- Skybolt. Art by Paco Medina.

Publication information
- Publisher: Marvel Comics
- First appearance: New X-Men #126 (July 2002)
- Created by: Grant Morrison Frank Quitely

In-story information
- Alter ego: Vincent "Vin" Stewart
- Team affiliations: New Warriors Xavier Institute Omega Gang
- Notable aliases: Skybolt
- Abilities: Uses weaponry and flight pack derived from the designs of the Beetle Depowered, formerly: Heat generation

= Redneck (comics) =

Vincent Stewart, codenamed Redneck and later Skybolt is a fictional mutant character appearing in American comic books published by Marvel Comics.

==Publication history==
His first appearance was in New X-Men #126 by Grant Morrison and Frank Quitely.

==Fictional character biography==
Vincent Stewart, also known as Redneck, is a mutant from Arkansas who experienced anti-mutant violence firsthand before becoming a student at the Xavier Institute. Sometime after, Redneck joins Quentin Quire's gang of mutants, dubbed the Omega Gang. The Omega Gang attack a small group of humans to avenge the death of mutant fashion designer Jumbo Carnation.
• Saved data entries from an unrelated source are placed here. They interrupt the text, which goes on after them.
/-- `n` bytes as a stream of the executing party reads them: its own stores, else the point of order (R234). What it sees of the
other stream has reached its point of order before (`State.passOther`). -/
def viewBytes (s : State) (vec : Bool) (pa n : Nat) : List Byte :=
  let l := s.ownStores.filter (fun b => b.vec = vec)
  (List.range n).map (fun k => match bufferedByte (pa + k) l with
    | some b => b
    | none => physByte s (pa + k))

/-- Little-endian bytes at the point of order. -/
def physLe (s : State) (pa n : Nat) : Nat :=
  leNat ((List.range n).map (fun k => physByte s (pa + k)))

/-- A byte written to a partition block (R401): reserved bits stay zero, and only management writes PRIV (R402, R334). -/
def recordMerge (mgmt : Bool) (old : Byte) (off : Nat) (new : Byte) : Byte :=
  if off = 5 ∨ off = 112 then new &&& 0x3F
  else if off = 6 ∨ (112 < off ∧ off < 128) then 0
  else if off = 7 then if mgmt then new &&& 0xC0 else (new &&& 0x40) ||| (old &&& 0x80)
  else if 0x1000 ≤ off ∧ off % 16 = 10 then new &&& 0x07
  else if 0x1000 ≤ off ∧ 10 < off % 16 then 0
  else new

/-- A byte written to the control space: the vector clocks and column maps of a die block keep theirs (R384), and a peer
number has 12 bits (R406). -/
def ctlMerge (mgmt : Bool) (old : Byte) (pa : Nat) (new : Byte) : Byte :=
  if pa < 0x3F0000080000 then recordMerge mgmt old (pa % 0x2000) new
  else if 0x3F0000100000 ≤ pa && pa < 0x3F0000108000 && (pa % 0x1000 < 0x10 || (0x40 ≤ pa % 0x1000 && pa % 0x1000 < 0x50)) then old
  else if pa = 0x3F0000200001 then new &&& 0x0F
  else new

/-- A write to the control space by a privileged store or by management. -/
def ctlStore (mgmt : Bool) : Mem → Nat → List Byte → Mem
  | m, _, [] => m
  | m, a, b :: bs => ctlStore mgmt (memWrite m a (ctlMerge mgmt (memRead m a) a b)) (a + 1) bs

/-- A doubleword of a partition record (R402). -/
def partWord (s : State) (part k : Nat) : Word :=
  BitVec.ofNat 64 (memLe s.ctl (0x3F0000000000 + 0x2000 * part + 8 * k) 8)

/-- ROOT (R402). -/
def partRoot (s : State) (part : Nat) : Nat := bits (partWord s part 0) 45 0
/-- LIVE (R402). -/
def partLive (s : State) (part : Nat) : Bool := bits (partWord s part 0) 62 62 = 1
/-- PRIV (R402). -/
def partPriv (s : State) (part : Nat) : Bool := bits (partWord s part 0) 63 63 = 1
/-- Bit `peer` of the partition's peer mask (R401). -/
def peerAllowed (s : State) (part peer : Nat) : Bool :=
  (memRead s.ctl (0x3F0000000200 + 0x2000 * part + peer / 8)).getLsbD (peer % 8)
/-- The device's own peer number (R406). -/
def ownPeer (s : State) : Nat := memLe s.ctl 0x3F0000200000 2 % 4096

/-- Key slots of a partition: a new draw of the security root (R336). -/
def rotateSlot (part : Nat) (s : State) (slot : Nat) : State :=
  { s with keys := s.keys.filter (fun k => k.1 ≠ 4 * part + slot) ++ [(4 * part + slot, s.keyNext)], keyNext := s.keyNext + 1 }

/-- A store that has made a partition LIVE: its four slots were rotated first (R409). -/
def rotateIfLive (old s : State) (pa n : Nat) : State :=
  let first := (pa - 0x3F0000000000) / 0x2000
  if 0x3F0000000000 ≤ pa && pa < 0x3F0000080000 && decide (pa % 0x2000 ≤ 7 ∨ 0x2000 ≤ pa % 0x2000 + n) then
    ((List.range ((pa - 0x3F0000000000 + n) / 0x2000 - first + 1)).map (fun k => first + k)).foldl (fun s part =>
      if part < 64 && !partLive old part && partLive s part then [0, 1, 2, 3].foldl (rotateSlot part) s else s) s
  else s

/-- A local access to a leased line recalls it from the ingress atomic cache (R337). -/
def State.recall (s : State) (line n : Nat) : State :=
  if s.leases.isEmpty then s else { s with leases := s.leases.filter (fun l => l.line < line || line + n ≤ l.line) }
After he and the Omega Gang start a riot at the Xavier Institute, Redneck is sent to prison and sentenced to charity work overseas after he is released.

Redneck loses his powers after the events of M-Day along with countless other mutants. He is offered membership in the New Warriors under the name Skybolt, utilizing a flight suit and weaponry based on the designs of the Beetle and the Turbo suit to replace his lost powers. Skybolt is later killed along with Ripcord.

==Powers and abilities==
Using a suit and weapons derived from technology used by the Beetle and Turbo, Skybolt can fly and fire an array of both lethal and non-lethal projectiles from his wrist-mounted gauntlets. He is also armored in an osmium alloy, making him durable enough to act as a human battering ram.

Before losing his mutant powers, Redneck had the superhuman ability to generate intense heat from his hands.